Two ideal Carnot engines operate in cascade (all heat given up by one engine is used by the other engine to produce work) between temperatures, `T_(1) and T_(2)`. The temperature of the hot reservoir of the first engine is `T_(1)` and the temperature of the cold reservoir of the second engine is `T_(2)`. T is temperature of the sink of first engine which is also the source for the second engine.
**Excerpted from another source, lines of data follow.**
-- ==== Sys2Proof/Tests/Slice0.lean ====
section
/-!
SUPPORT. Tests, their results taken from the spec (95_test_vectors.md, and the rules named), and for each obligation with
hypotheses a witness that meets them.
-/

namespace Sys2Proof.Tests

set_option Elab.async false

open Sys2Proof Sys2Proof.Machine

/-! ### Helpers -/

/-- The configuration of the test vectors: the defaults, with a settle delay of 1000 ms. -/
def cfg : Config := { Config.standard with settleDelayMs := 1000 }

/-- A state after reset with some fields to start a test from. -/
def start (seq : Seq) (rx : List U8) (reg : List (U8 × Instance)) : State :=
  { State.resetWith cfg with seq := seq, rx := rx, reg := reg, clockTape := [7] }

/-- A state in `S_SWEEP` with the servo `sv` under id 1. -/
def one (sv : Servo) : State := start .sweep [] [(1, ⟨.servo, 1, sv⟩)]

/-- The configuration of V2: pin 9, default 90, both ranges 0..180, both bounds unbounded. -/
def plain : ServoConfig := ⟨9, 90, 0, 180, 0, 180, 0, 0⟩

/-- The configuration of V10. -/
def bounded : ServoConfig := ⟨9, 90, 0, 180, 0, 180, 1000, 2000⟩

/-- The servo of V2 right after it was configured. -/
def rested : Servo := configuredServo cfg plain 0

/-- The servo of V2 at rest and detached. -/
def idle : Servo := { rested with phase := .idle, attached := false }

/-- A whole number as a position. -/
def pos (n : Nat) : F32 := F32.ofNat n

/-- Half of a whole number as a position. -/
def half (n : Nat) : F32 := (F32.ofNat n).div (F32.ofNat 2)

/-- A servo in a move upward from 544 to 2400 with `V = A = 1000`, at clock 0 (V32, first row). -/
def up (phase : Phase) (current speed : F32) : Servo :=
  { rested with
    phase := phase, current := current, speed := speed, target := 2400, decelPoint := pos 1900, maxSpeed := 1000,
    maxAcceleration := 1000, direction := .plus }

/-- What a servo is after an instruction on id 1, and the requests it made. -/
def servoAfter (o : Host.Outcome State Fault Refusal) : Option (Servo × List (U8 × Request)) :=
  match o with
  | .next t => (regGet t.reg 1).map fun i => (i.servo, t.requests)
  | _ => none

/-- What `TX`, `HIST` and the size of `REG` are after an instruction. -/
def reply (o : Host.Outcome State Fault Refusal) : Option (List U8 × List Event × Nat) :=
  match o with
  | .next t => some (t.tx, t.hist, t.reg.length)
  | _ => none

/-- The state that an outcome holds, or a given one. -/
def orElse (o : Host.Outcome State Fault Refusal) (s : State) : State :=
  match o with
  | .next t => t
  | _ => s

/-- The state after one step. -/
def stepped (s : State) : State := orElse (step s) s

/-- A state whose configuration is well formed steps to `stepped`. -/
theorem step_eq_stepped {s : State} (h : (match step s with | .next _ => true | _ => false) = true) :
    step s = .next (stepped s) := by
  unfold stepped orElse
  cases e : step s <;> simp [e] at h ⊢

theorem cfg_wf : cfg.wf := by decide

theorem start_booted (seq : Seq) (rx : List U8) (reg : List (U8 × Instance)) : Booted (start seq rx reg) :=
  ⟨cfg_wf, rfl, rfl⟩

/-! ### Well-formedness: each check refuses an ill-formed term -/

theorem test_wf_patch_too_long : (Instr.patch (List.replicate 256 0)).wf cfg = false := by decide +kernel
theorem test_wf_patch_longest : (Instr.patch (List.replicate 255 0)).wf cfg = true := by decide +kernel
theorem test_wf_patch_servo_form : (Instr.patch (5 :: List.replicate 17 0)).wf cfg = false := by decide
theorem test_wf_unassigned_command : (Instr.unassigned 4).wf cfg = false := by decide
theorem test_wf_unassigned_reserved : (Instr.unassigned 10).wf cfg = false := by decide
theorem test_wf_reserved_command :
    Instr.reservedNul.wf { cfg with reservedCodes := [], codeAck := 0 } = false ∧
      Instr.reservedLf.wf { cfg with reservedCodes := [], codeAck := 10 } = false ∧
      Instr.reservedHash.wf { cfg with reservedCodes := [], codeAck := 35 } = false := by decide
theorem test_wf_configure_id_zero : (Instr.configure 0 plain 0).wf cfg = false := by decide
theorem test_wf_set_target_id_zero : (Instr.setTarget 0 90 0).wf cfg = false := by decide
theorem test_wf_tick_id_zero : (Instr.tick 0 0).wf cfg = false := by decide

/-- R9: (a) two equal codes, (b) a reserved code, (c) pulse limits out of order. -/
theorem test_ill_formed_configurations :
    ∀ c ∈ [{ cfg with codeServo := 4 }, { cfg with codeAck := 35 }, { cfg with reservedCodes := [0, 10, 35, 5] },
      { cfg with minPulse := 2401 }], ¬ c.wf := by decide +kernel
/-- R69, U5: no handler on 0, 10 or 35, whatever the list of reserved codes is. -/
theorem test_fixed_reserved_codes :
    ∀ c ∈ [{ cfg with reservedCodes := [], codeAck := 0 }, { cfg with reservedCodes := [0, 35], codePatch := 10 },
      { cfg with reservedCodes := [0, 10], codeServo := 35 }], ¬ c.wf := by decide +kernel
/-- R9: the limits may be equal, and more codes may be reserved. -/
theorem test_well_formed_configurations :
    ∀ c ∈ [cfg, { cfg with minPulse := 2400 }, { cfg with reservedCodes := [35, 10, 0, 255] }], c.wf := by
  decide +kernel
/-- Log 29: each parameter that the rules write as a number, at another one. -/
theorem test_other_parameters :
    ∀ c ∈ [{ cfg with maxPayload := 254 }, { cfg with idMin := 0 }, { cfg with idMax := 254 },
      { cfg with instanceCapacity := 254 }, { cfg with servoCfgSize := 15 }, { cfg with actionPayloadSize := 2 },
      { cfg with rxCapacity := some 64 }, { cfg with clockWidth := 16 }, { cfg with reservedCodes := [0, 10] }], ¬ c.wf := by decide +kernel

/-! ### Decoding: the words of the encodings, byte by byte -/

/-- R101, V12 -/
theorem test_decode_handshake : decode cfg [0x01, 0x01] = .ok (.handshake, [0x01]) := by rfl
/-- R100 -/
theorem test_decode_ack : decode cfg [0x02] = .ok (.ack, []) := by rfl
/-- R102, V12: a PATCH with `L = 0` -/
theorem test_decode_patch_empty : decode cfg [0x03, 0x00, 0x09] = .ok (.patch [], [0x09]) := by rfl
/-- R104, V11 -/
theorem test_decode_action : decode cfg [0x04, 0x07, 0x01, 0x0E] = .ok (.action 7 270, []) := by decide +kernel
/-- R103, V10 -/
theorem test_decode_patch_servo :
    decode cfg [0x03, 0x12, 0x05, 0x01, 0x00, 0x09, 0x00, 0x5A, 0x00, 0x00, 0x00, 0xB4, 0x00, 0x00, 0x00, 0xB4, 0x03,
      0xE8, 0x07, 0xD0] = .ok (.patchServo 1 bounded, []) := by decide +kernel
/-- R110, V12 -/
theorem test_decode_reserved : decode cfg [0x00] = .ok (.reservedNul, []) ∧ decode cfg [0x0A] = .ok (.reservedLf, []) ∧
    decode cfg [0x23] = .ok (.reservedHash, []) := by decide +kernel
/-- R111, V12: a device code is unassigned as a leading byte. -/
theorem test_decode_unassigned : decode cfg [0x05] = .ok (.unassigned 0x05, []) ∧
    decode cfg [0xFF, 0x01] = .ok (.unassigned 0xFF, [0x01]) := by decide +kernel
/-- R94: a message cut short is no message. -/
theorem test_decode_short : decode cfg [] = .error .noCode ∧ decode cfg [0x03] = .error .noLength ∧
    decode cfg [0x04, 0x01, 0x00] = .error (.shortFrame 3 2) := by decide +kernel
/-- R103: the encoder writes the bytes of V10. -/
theorem test_encode_patch_servo :
    encode cfg (.patchServo 1 bounded) = [0x03, 0x12, 0x05, 0x01, 0x00, 0x09, 0x00, 0x5A, 0x00, 0x00, 0x00, 0xB4, 0x00,
      0x00, 0x00, 0xB4, 0x03, 0xE8, 0x07, 0xD0] := by decide +kernel

/-! ### Operands and arithmetic -/

/-- V1 -/
theorem test_be16 : be16 [0xFF, 0xFF] 0 = 65535 ∧ be16 [0x00, 0x12, 0x34] 1 = 4660 := by decide +kernel
/-- V13 -/
theorem test_to_pulse : toPulse cfg rested 45 = 1008 ∧ toPulse cfg rested 179 = 2389 ∧ toPulse cfg rested 65535 = 2400 := by
  decide +kernel
/-- V14 -/
theorem test_clamp_reversed : clamp 5 100 50 = 100 ∧ clamp 200 100 50 = 100 := by decide
/-- V16: the time step of 1 ms, and `544 + 1.0 × dt`, in binary32. -/
theorem test_time_step : timeStep 1 0 = ⟨0x3A83126F⟩ ∧ (pos 544).add ((pos 1).mul (timeStep 1 0)) = ⟨0x44080010⟩ := by
  decide +kernel
/-- V32, sixth row: `65535 × 65535` rounds down to `4294836224`. -/
theorem test_mul_rounds : (pos 65535).mul (pos 65535) = pos 4294836224 := by decide +kernel
/-- R213, V15: the default angle is not clamped into the user range. -/
theorem test_default_angle : (configureServo cfg idle ⟨9, 0, 0, 180, 10, 170, 0, 0⟩ 0).servo.defaultPos = 544 := by
  decide +kernel
/-- R37, V6 -/
theorem test_register_twice : (registerDevice (bootDevices cfg) (servoDevice cfg)) = (false, bootDevices cfg) := by
  decide +kernel

/-! ### The instructions -/

/-- V29 -/
theorem test_handshake : reply (exec .handshake (start .poll [] [])) = some ([0x01], [], 0) := by decide +kernel
/-- V28 -/
theorem test_ack : reply (exec .ack (start .poll [] [])) = some ([], [], 0) := by decide +kernel
/-- V30: an unknown target; R177. -/
theorem test_patch_unknown_target :
    reply (exec (.patch (7 :: 1 :: List.replicate 16 0)) (start .poll [] [])) = some ([], [.unknownCode (some 7)], 0) := by
  decide +kernel
/-- V30: 17 bytes are one too few. -/
theorem test_patch_short :
    reply (exec (.patch (5 :: 1 :: List.replicate 15 0)) (start .poll [] [])) = some ([], [.shortPayload 5 17], 0) := by
  decide +kernel
/-- V2, V30: the configuration of V2 creates the servo. -/
theorem test_patch_servo_creates :
    servoAfter (exec (.patchServo 1 plain) (start .poll [] [])) =
      some ({ rested with phaseStartedAt := 7, lastTick := 7 }, [(1, .attach 9), (1, .writePulse 1472)]) := by
  decide +kernel
/-- V30: a new configuration, pin 10 and default 45, on a servo that exists. -/
theorem test_patch_servo_replaces :
    (servoAfter (exec (.patchServo 1 { plain with pin := 10, defaultAngle := 45 }) (one idle))).map
        (fun r => (r.1.current, r.1.target, r.1.actPin, r.1.phase)) = some (pos 1008, 1008, 10, .settling) := by
  decide +kernel
/-- V31: no instance 9. -/
theorem test_action_no_instance :
    reply (exec (.action 9 90) (one rested)) = some ([], [.noInstance 9], 1) := by decide +kernel
/-- V3, V31: the angle 65535 is clamped to 180, on a detached servo. -/
theorem test_action_starts :
    (servoAfter (exec (.action 1 65535) (one idle))).map
        (fun r => (r.1.target, r.1.phase, r.1.decelPoint)) = some (2400, .cruising, pos 2400) ∧
      (servoAfter (exec (.action 1 65535) (one idle))).map (fun r => (r.1.attached, r.2)) = some (true, [(1, .attach 9)]) := by decide +kernel
/-- V19 -/
theorem test_reserved_hash : reply (exec .reservedHash (start .poll [] [])) = some ([], [.unknownCode (some 0x23)], 0) := by
  decide +kernel
/-- P3, iterations 1 and 2 -/
theorem test_reserved_nul_lf : reply (exec .reservedNul (start .poll [] [])) = some ([], [.unknownCode (some 0)], 0) ∧
    reply (exec .reservedLf (start .poll [] [])) = some ([], [.unknownCode (some 10)], 0) := by decide +kernel
/-- V20 -/
theorem test_unassigned : reply (exec (.unassigned 5) (start .poll [] [])) = some ([], [.unknownCode (some 5)], 0) := by
  decide +kernel
/-- V30: all configuration bytes 0: every angle maps to 544. -/
theorem test_configure_zeros :
    (servoAfter (exec (.configure 1 ⟨0, 0, 0, 0, 0, 0, 0, 0⟩ 3) (one rested))).map
        (fun r => (r.1.current, r.1.actPin, r.2)) = some (pos 544, 0, [(1, .attach 0), (1, .writePulse 544)]) := by
  decide +kernel
/-- V32, fourth row: 1472 to 647 with `V = 2000`, `A = 4000`; V7: the angle 0 is clamped to 10. -/
theorem test_set_target_down :
    (servoAfter (exec (.setTarget 1 0 5)
        (one { rested with userMin := 10, userMax := 170, maxSpeed := 2000, maxAcceleration := 4000 }))).map
        (fun r => (r.1.target, r.1.direction, r.1.phase, r.1.decelPoint)) =
      some (647, .minus, .accelerating, half 2119) := by decide +kernel
/-- V32, sixth row: `V = 65535`, `A = 1`. -/
theorem test_set_target_fast :
    (servoAfter (exec (.setTarget 1 180 5) (one { up .settling (pos 544) F32.zero with maxSpeed := 65535, maxAcceleration := 1 }))).map
        (fun r => (r.1.target, r.1.decelPoint)) = some (2400, pos 1472) := by decide +kernel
How is T related to `T_(1) and T_(2)`, if both the engines perform equal amount of work?

To solve the problem, we need to analyze the two Carnot engines operating in cascade and relate the temperatures involved. ### Step-by-Step Solution: 1. **Understanding the System**: - We have two Carnot engines, Engine 1 (E1) and Engine 2 (E2). - Engine 1 operates between temperatures \( T_1 \) (hot reservoir) and \( T \) (cold reservoir). - Engine 2 operates between temperatures \( T \) (hot reservoir) and \( T_2 \) (cold reservoir). 2. **Work Done by Each Engine**: - The work done by Engine 1, \( W_1 \), is given by: \[ W_1 = Q_1 - Q_2 \] where \( Q_1 \) is the heat absorbed from the hot reservoir at \( T_1 \) and \( Q_2 \) is the heat rejected to the cold reservoir at temperature \( T \). - The work done by Engine 2, \( W_2 \), is given by: \[ W_2 = Q_2 - Q_3 \] where \( Q_3 \) is the heat rejected to the cold reservoir at \( T_2 \). 3. **Equal Work Condition**: - Since both engines perform equal amounts of work, we set \( W_1 = W_2 \): \[ Q_1 - Q_2 = Q_2 - Q_3 \] - Rearranging gives: \[ Q_1 + Q_3 = 2Q_2 \] 4. **Relating Heat Transfers to Temperatures**: - For a Carnot engine, the heat absorbed and rejected can be related to the temperatures: \[ \frac{Q_1}{Q_2} = \frac{T_1}{T} \] \[ \frac{Q_3}{Q_2} = \frac{T_2}{T} \] 5. **Substituting Heat Ratios**: - From the heat relations, we can express \( Q_1 \) and \( Q_3 \) in terms of \( Q_2 \): \[ Q_1 = Q_2 \cdot \frac{T_1}{T} \] \[ Q_3 = Q_2 \cdot \frac{T_2}{T} \] 6. **Substituting into the Equal Work Condition**: - Substitute \( Q_1 \) and \( Q_3 \) into the equation \( Q_1 + Q_3 = 2Q_2 \): \[ Q_2 \cdot \frac{T_1}{T} + Q_2 \cdot \frac{T_2}{T} = 2Q_2 \] - Dividing through by \( Q_2 \) (assuming \( Q_2 \neq 0 \)): \[ \frac{T_1}{T} + \frac{T_2}{T} = 2 \] 7. **Simplifying the Equation**: - Combine the fractions: \[ \frac{T_1 + T_2}{T} = 2 \] - Rearranging gives: \[ T = \frac{T_1 + T_2}{2} \] ### Final Result: The temperature \( T \) is related to \( T_1 \) and \( T_2 \) as: \[ T = \frac{T_1 + T_2}{2} \]